Parallels führt Parallels Cloud Server und OpenVZ zusammen

Gebloggt: Virtuozzo Core angekündigt

| Autor / Redakteur: Thomas Drilling / Thomas Drilling

Drillings Open-Source-Eck
Drillings Open-Source-Eck (Bild: Thomas Drilling)

Parallels hat zu Jahresende bekannt gegeben, seine beiden Linux-basierten Container-Virtualisierungs-Lösungen OpenVZ und den proprietären Parallels Cloud Server zusammenführen. Damit würden auch grosse Teile der Eigenentwicklungen von Parallels frei zugänglich. Das neue Projekt soll den Namen Virtuozzo Core erhalten.

Paralles ist vor Allem bei Hosting-Providern eine feste Grösse und war durch die Übernahme von Virtuozzo lange vor Docker&Co federführend bei der Container-, bzw.  Betriebssystem-Virtualisierung.  Virtuozzo entwickelt sein gleichnamiges Produkt, ein abgewandelter Linux-Kernel, mit dem sich  leichtgewichtige virtuelle Linux-Umgebungen bereit stellen lassen, seit 1999 und damit lange bevor der Begriff Container überhaupt in der IT-Welt auftauchte.

Virtuozzo und OpenVZ

Virtuozzo veröffentlichte zwar bisher im Einklang mit den Bestimmungen der GPL seine Kernel-Modifikationen, pflegte aber einen eigenen, geschlossenen Fork des Kernels. Erst 2005 entschloss man sich dazu, mit der Community zusammenzuarbeiten. Dazu wurde das freie Projekt OpenVZ gegründet. Seitdem sind viele Änderungen von OpenVZ auch in den Standard-Linux-Kernel eingeflossen womit OpenVZ quasi eine Art Wegbereiter für Linux Containers (LXC) oder Docker wurde. Im selben Jahr fand auch die Übernahme von Virtuozzo durch Parallels statt, in deren Zuge der Virtuozzo-Server  in Parallels Virtuozzo Containers,  bzw. Parallels Cloud Server umbenannt wurde. Die Entwicklung des proprietären PCS und OpenVZ lief dann mehrere Jahre parallel. Viele Web-Admin und Betreiber von vServern kennen beispielsweise das webbasierte Management-System Parallels Plesk.

Mit vereinten Kräften

Jetzt erkennt das Unternehmen offenbar, dass dadurch eine mit 2005 vergleichbare Situation entstanden ist und kündigt ein baldiges Zusammenführen der Projekte an.  Dies geht aus einem Blog.-Eintrag im LiveJournal hervor. Bislang ist OpenVZ im Grunde ein Fork von PCS. Beide verwenden zwar laut Parallels den gleichen Kernel, es gibt aber deutliche Unterschieden bei den Management-Tools, wie etwa vzctl. Auch bei Konfigurationsdateien gibt es erhebliche Unterschiede, sodass die Entwicklung bisher quasi doppelt stattfinden muss.

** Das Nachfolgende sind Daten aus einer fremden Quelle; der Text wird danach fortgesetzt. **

/-! ### Reading ranges (09 R295, R297, R299) -/

/-- What reading gives. -/
inductive Got where
  | wait
  | fail (status : Nat)
  | ok (bytes : Bytes) (tiles : List (Nat × Bytes))
deriving DecidableEq, Repr

/-- A tile a basin reads fails its check twice: the event, its gauge, the record; `source` 0 basin store, 1 cistern. -/
def checkFailed (reader source addr : Nat) (s : State) : State :=
  (bsnCount 2 1 reader 1 (s.bsnEvent reader 1)).ledger 0x0030 (srcOf 2 reader) (recBody [(32, 1, 2), (33, 1, source), (36, 8, addr)])

/-- A tile fails its check once and passes on re-read. -/
def checkRetried (reader source addr : Nat) (s : State) : State :=
  (bsnCount 2 0 reader 1 (s.bsnEvent reader 0)).ledger 0x0030 (srcOf 2 reader) (recBody [(32, 1, 1), (33, 1, source), (36, 8, addr)])

/-- Verify a tile of a basin store against its check table entry; its taint counts too (R295, R299). -/
def tileFault (b t : Nat) (reader : Nat) (s : State) : State × Nat :=
  let x := s.basin b
  if !tileSumOk s b t then (checkFailed reader 0 (4096 * t) s, St.tileCheck)
  else
    let s := if x.once.contains t then
        checkRetried reader 0 (4096 * t) (s.modBasin b fun x => { x with once := x.once.filter (· != t) })
      else s
    if x.taint.contains t then (s.bsnEvent reader 6, St.dipRetry) else (s, St.ok)

/-- Where window bytes lie: (store tile, start, offset in the range, length). -/
def windowCuts (x : Slot) (off len : Nat) : List (Nat × Nat × Nat × Nat) :=
  (cutsOf off len).map fun c => (x.tiles.getD c.1 0, c.2)

/-- An operand request for another basin's store goes over the mesh; one that finds the basin asleep waits and wakes it (01
R34). Answers whether it waits. -/
def askBasin (reader b : Nat) (s : State) : State × Bool :=
  if reader = b then (s, false)
  else if asleep s b then (s.modBasin b fun x => { x with asked := true }, true)
  else (meshDeliver (basinDie b) s, false)

/-- Read a range of a window. -/
def readWindow (reader : Nat) (x : Slot) (slot off len : Nat) (s : State) : State × Got :=
  match askBasin reader x.basin s with
  | (s, true) => (s, .wait)
  | (s, false) =>
  let cuts := windowCuts x off len
  let (s, st) := cuts.foldl (fun (a : State × Nat) c => if a.2 ≠ St.ok then a else tileFault x.basin c.1 reader a.1) (s, St.ok)
  if st ≠ St.ok then (s, .fail st)
  else (s, .ok (cuts.flatMap fun c => readStore s x.basin (4096 * c.1 + c.2.1) c.2.2.2)
    ((cutsOf off len).map fun c =>
      (2 * 2 ^ 60 + slot * 2 ^ 40 + 4096 * c.1, readStore s x.basin (4096 * (x.tiles.getD c.1 0)) 4096)))

/-- Bytes that arrive from outside the store in an open window enter the inbound retention, once for each access (R297). -/
def retain (b : Nat) (op : BasinOp) (key : Nat) (bs : Bytes) (s : State) : State :=
  let x := s.basin b
  if !s.pwr.window || x.inbound.any (fun k => k.op == op && k.key == key) then s
  else if 262144 < sumL (x.inbound.map (·.bytes.length)) + bs.length then
    (s.bsnEvent b 4).modBasin b fun x => { x with inbound := x.inbound ++ [{ op := op, key := key, bytes := [], full := true }] }
  else s.setBasin b { x with inbound := x.inbound ++ [{ op := op, key := key, bytes := bs }] }

/-- The operands of an operation overflowed the inbound retention (R299). -/
def overflowed (s : State) (b : Nat) (op : BasinOp) : Bool := (s.basin b).inbound.any fun k => k.op == op && k.full

/-- Verify one tile that a basin reads from the pool: in the cistern against the value in HBM metadata, where a failed one is
treated as an uncorrectable error; from a tray against the value computed when it reached the device (R294, R295, 07 R221). A
confidential levee's tile has a tag in that value's place; where it fails twice the tile is poisoned (13 R433, R434). -/
def poolTileFault (reader a pva tile : Nat) (s : State) : State × Nat :=
  let k := tileKey a tile
  if !tileValid s a tile then
    match Tab.get? s.cis.wire k with
    | some true => (checkFailed reader 2 pva s, St.tileCheck)
    | some false => (checkRetried reader 2 pva { s with cis := { s.cis with wire := Tab.del s.cis.wire k } }, St.ok)
    | none => (s, St.ok)
  else if s.confidential ((s.allot a).elim 0 (·.levee)) then
    match s.allot a with
    | some x =>
      if poolSumOk s a tile then ({ s with cis := { s.cis with onceTiles := s.cis.onceTiles.filter (· != k) } }, St.ok)
      else (poisonTile a tile (gcmFail x 4 (chanOf s a tile) (4096 * dieTile x a tile) s), St.internal)
    | none => (s, St.ok)
  else if !poolSumOk s a tile then (hbmUncorrectable a tile (checkFailed reader 1 pva s), St.tileCheck)
  else if s.cis.onceTiles.contains k then
    (checkRetried reader 1 pva { s with cis := { s.cis with onceTiles := s.cis.onceTiles.filter (· != k) } }, St.ok)
  else (s, St.ok)

/-- Verify some of the tiles, numbered from the range's first, that a chain's access to the pool names. -/
def poolFault (reader : Nat) (r : PoolReq) (is : List Nat) (s : State) : State × Nat :=
  match translate s r.ver r.levee r.pva r.length with
  | none => (s, St.ok)
  | some a =>
    let off := r.pva - (s.allot a).elim 0 (·.pva)
    let h := if bitOf r.flags 0 && (regionOf s a).isSome then some r.handle else none
    let m := reach s a off r.length r.levee h false true
    is.foldl (fun (x : State × Nat) i =>
      let o := off / 4096 * 4096 + 4096 * i
      if x.2 ≠ St.ok then x else poolTileFault reader a (r.pva / 4096 * 4096 + 4096 * i) (mapOff m o / 4096) x.1) (s, St.ok)

/-- Read a range for the descriptor that chain `cid` executes on basin `b`; whole tiles are read (R295). -/
def readRange (b cid : Nat) (c : Chain) (q : Queue) (key : Nat) (r : Range) (s : State) : State × Got :=
  if r.space = 0 then
    match q.slots[r.slot]? with
    | none => (s, .fail St.badParam)
    | some x => if x.lost then (s, .fail St.stateLost) else readWindow b x r.slot r.addr r.len s
  else
    let base := r.addr / 4096 * 4096
    let len := roundUp (r.addr + r.len) 4096 - base
    let q' := flumeReq s c q base len []
    let take (st : Nat) (d : Bytes) (s : State) : State × Got :=
      if st ≠ St.ok then (s, .fail st)
      else match poolFault b q' (List.range (len / 4096)) s with
        | (s, 0) => (s, .ok (slice d (r.addr - base) r.len)
            ((List.range (len / 4096)).map fun i => (2 ^ 60 + base + 4096 * i, slice d (4096 * i) 4096)))
        | (s, st) => (s, .fail st)
    match Tab.get? c.fetched key with
    | some (st, d) => take st d s
    | none =>
      if s.mem.live.any fun e => e.2.flume == some (cid, key) then (s, .wait)
      else
        let (st, a) := flumeJudge s .read q'
        if st ≠ St.ok then (s, .fail st)
        else
          let s := flumeAccess cid key .read q' a s
          match (s.chain cid).bind fun c => Tab.get? c.fetched key with
          | some (st, d) => take st d s
          | none => (s, .wait)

Daher sollen OpenVZ und PCS künftig in einer gemeinsamen Code-Basis vereint werden. Diese soll dann vollständig unter der freien Lizenz von OpenVZ stehen. Ein  erster Schritt soll in Bälde darin bestehen, das Git-Repository des Virtuozzo (PCS)-Kernels zu öffnen, der momentan auf reinem RHEL-7-Kern 3.10 beruht. Ferner wollen die Entwickler auch die Mailingliste für die Entwickler dieses Kernels öffnen, untere anderem auch, um  geplante Änderungen vorzustellen. Später sollen auch die Bugtracker beider Systeme (Bugzilla bei OpenVZ, Jira bei Parallels) zusammengeführt werden. Künftig soll dann allein Jira zum Einsatz kommen. Allerdings sollen sicherheitsrelevante Bugs nur begrenzt der Allgemeinheit zugänglich sein.

Die positiven Folgen

Die Bedeutung für OpenVZ-Nutzer wäre enorm, denn diese kämen in den Genuss vieler neuer Funktionen, ohne die kommerzielle Version verwenden zu müssen. Die Virtualisierungsumgebung Proxmox VE basiert beispielsweise zur Bereitstellung virtueller Linux-Container auf OpenVZ. Mit der sich jetzt abzeichnenden Entwicklung könnten PVE-Nutzer künftig auch in den Genuss leidlich aktuelle OpenVZ-Templates kommen.